Data for processing:

/-- The fields and the tested bits of the words of one shape (1). -/
theorem row1 {w c v0 : Nat} {o : OpV3} (b0 : v0 < 128) (hc : c = 1 + v0 * 2 + 2147483648) (hw : w = c + putV3 o) :
    w % 2 = 1 ∧ w < 2 ^ 32 ∧ w / 2 % 2 ^ 7 = v0 ∧ (w / 2 ^ 31 % 2 = 1) ∧ getV3 w o.pfx = o := by
  obtain ⟨x_vd, x_vs1, x_vs2, x_e1, x_e2, x_p⟩ := o
  simp only [putV3] at hw
  have h0 : w = 1 + 2 * (v0 + 2 ^ 7 * (x_vd.toNat + 2 ^ 7 * (x_vs1.toNat + 2 ^ 7 * (x_vs2.toNat + 2 ^ 7 * (b2n x_e1 + 2 ^ 1 * (b2n x_e2 + 2 ^ 1 * (1 + 2 ^ 1 * (0)))))))) := by rw [hw, hc]; ring
  obtain ⟨a0, q0⟩ := peel_zero h0
  obtain ⟨a1, q1⟩ := peel_one q0 b0
  obtain ⟨a8, q8⟩ := peel (lo := 8) (n := 7) q1 (x_vd.isLt)
  obtain ⟨a15, q15⟩ := peel (lo := 15) (n := 7) q8 (x_vs1.isLt)
  obtain ⟨a22, q22⟩ := peel (lo := 22) (n := 7) q15 (x_vs2.isLt)
  obtain ⟨a29, q29⟩ := peel (lo := 29) (n := 1) q22 (b2n_lt x_e1)
  obtain ⟨a30, q30⟩ := peel (lo := 30) (n := 1) q29 (b2n_lt x_e2)
  obtain ⟨a31, q31⟩ := peel (lo := 31) (n := 1) q30 (by decide)
  exact ⟨a0, Nat.lt_of_div_eq_zero (by decide) q31, a1, a31, by simp only [getV3, OpV3.mk.injEq]; exact ⟨fld_eq a8, fld_eq a15, fld_eq a22, bit_eq a29, bit_eq a30, True.intro⟩⟩

/-- The fields and the tested bits of the words of one shape (2). -/
theorem row2 {w c v0 : Nat} {o : OpV3} (b0 : v0 < 128) (hc : c = 1 + v0 * 2) (hw : w = c + putV3 o) :
    w % 2 = 1 ∧ w < 2 ^ 32 ∧ w / 2 % 2 ^ 7 = v0 ∧ ¬ (w / 2 ^ 31 % 2 = 1) ∧ getV3 w o.pfx = o := by
  obtain ⟨x_vd, x_vs1, x_vs2, x_e1, x_e2, x_p⟩ := o
  simp only [putV3] at hw
  have h0 : w = 1 + 2 * (v0 + 2 ^ 7 * (x_vd.toNat + 2 ^ 7 * (x_vs1.toNat + 2 ^ 7 * (x_vs2.toNat + 2 ^ 7 * (b2n x_e1 + 2 ^ 1 * (b2n x_e2 + 2 ^ 1 * (0 + 2 ^ 1 * (0)))))))) := by rw [hw, hc]; ring
  obtain ⟨a0, q0⟩ := peel_zero h0
  obtain ⟨a1, q1⟩ := peel_one q0 b0
  obtain ⟨a8, q8⟩ := peel (lo := 8) (n := 7) q1 (x_vd.isLt)
  obtain ⟨a15, q15⟩ := peel (lo := 15) (n := 7) q8 (x_vs1.isLt)
  obtain ⟨a22, q22⟩ := peel (lo := 22) (n := 7) q15 (x_vs2.isLt)
  obtain ⟨a29, q29⟩ := peel (lo := 29) (n := 1) q22 (b2n_lt x_e1)
  obtain ⟨a30, q30⟩ := peel (lo := 30) (n := 1) q29 (b2n_lt x_e2)
  obtain ⟨a31, q31⟩ := peel (lo := 31) (n := 1) q30 (by decide)
  exact ⟨a0, Nat.lt_of_div_eq_zero (by decide) q31, a1, fun h => absurd (a31.symm.trans h) (by decide), by simp only [getV3, OpV3.mk.injEq]; exact ⟨fld_eq a8, fld_eq a15, fld_eq a22, bit_eq a29, bit_eq a30, True.intro⟩⟩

Exercise goal: All entries should be restated word for word.

Worked solution:
/-- The fields and the tested bits of the words of one shape (1). -/
theorem row1 {w c v0 : Nat} {o : OpV3} (b0 : v0 < 128) (hc : c = 1 + v0 * 2 + 2147483648) (hw : w = c + putV3 o) :
    w % 2 = 1 ∧ w < 2 ^ 32 ∧ w / 2 % 2 ^ 7 = v0 ∧ (w / 2 ^ 31 % 2 = 1) ∧ getV3 w o.pfx = o := by
  obtain ⟨x_vd, x_vs1, x_vs2, x_e1, x_e2, x_p⟩ := o
  simp only [putV3] at hw
  have h0 : w = 1 + 2 * (v0 + 2 ^ 7 * (x_vd.toNat + 2 ^ 7 * (x_vs1.toNat + 2 ^ 7 * (x_vs2.toNat + 2 ^ 7 * (b2n x_e1 + 2 ^ 1 * (b2n x_e2 + 2 ^ 1 * (1 + 2 ^ 1 * (0)))))))) := by rw [hw, hc]; ring
  obtain ⟨a0, q0⟩ := peel_zero h0
  obtain ⟨a1, q1⟩ := peel_one q0 b0
  obtain ⟨a8, q8⟩ := peel (lo := 8) (n := 7) q1 (x_vd.isLt)
  obtain ⟨a15, q15⟩ := peel (lo := 15) (n := 7) q8 (x_vs1.isLt)
  obtain ⟨a22, q22⟩ := peel (lo := 22) (n := 7) q15 (x_vs2.isLt)
  obtain ⟨a29, q29⟩ := peel (lo := 29) (n := 1) q22 (b2n_lt x_e1)
  obtain ⟨a30, q30⟩ := peel (lo := 30) (n := 1) q29 (b2n_lt x_e2)
  obtain ⟨a31, q31⟩ := peel (lo := 31) (n := 1) q30 (by decide)
  exact ⟨a0, Nat.lt_of_div_eq_zero (by decide) q31, a1, a31, by simp only [getV3, OpV3.mk.injEq]; exact ⟨fld_eq a8, fld_eq a15, fld_eq a22, bit_eq a29, bit_eq a30, True.intro⟩⟩

/-- The fields and the tested bits of the words of one shape (2). -/
theorem row2 {w c v0 : Nat} {o : OpV3} (b0 : v0 < 128) (hc : c = 1 + v0 * 2) (hw : w = c + putV3 o) :
    w % 2 = 1 ∧ w < 2 ^ 32 ∧ w / 2 % 2 ^ 7 = v0 ∧ ¬ (w / 2 ^ 31 % 2 = 1) ∧ getV3 w o.pfx = o := by
  obtain ⟨x_vd, x_vs1, x_vs2, x_e1, x_e2, x_p⟩ := o
  simp only [putV3] at hw
  have h0 : w = 1 + 2 * (v0 + 2 ^ 7 * (x_vd.toNat + 2 ^ 7 * (x_vs1.toNat + 2 ^ 7 * (x_vs2.toNat + 2 ^ 7 * (b2n x_e1 + 2 ^ 1 * (b2n x_e2 + 2 ^ 1 * (0 + 2 ^ 1 * (0)))))))) := by rw [hw, hc]; ring
  obtain ⟨a0, q0⟩ := peel_zero h0
  obtain ⟨a1, q1⟩ := peel_one q0 b0
  obtain ⟨a8, q8⟩ := peel (lo := 8) (n := 7) q1 (x_vd.isLt)
  obtain ⟨a15, q15⟩ := peel (lo := 15) (n := 7) q8 (x_vs1.isLt)
  obtain ⟨a22, q22⟩ := peel (lo := 22) (n := 7) q15 (x_vs2.isLt)
  obtain ⟨a29, q29⟩ := peel (lo := 29) (n := 1) q22 (b2n_lt x_e1)
  obtain ⟨a30, q30⟩ := peel (lo := 30) (n := 1) q29 (b2n_lt x_e2)
  obtain ⟨a31, q31⟩ := peel (lo := 31) (n := 1) q30 (by decide)
  exact ⟨a0, Nat.lt_of_div_eq_zero (by decide) q31, a1, fun h => absurd (a31.symm.trans h) (by decide), by simp only [getV3, OpV3.mk.injEq]; exact ⟨fld_eq a8, fld_eq a15, fld_eq a22, bit_eq a29, bit_eq a30, True.intro⟩⟩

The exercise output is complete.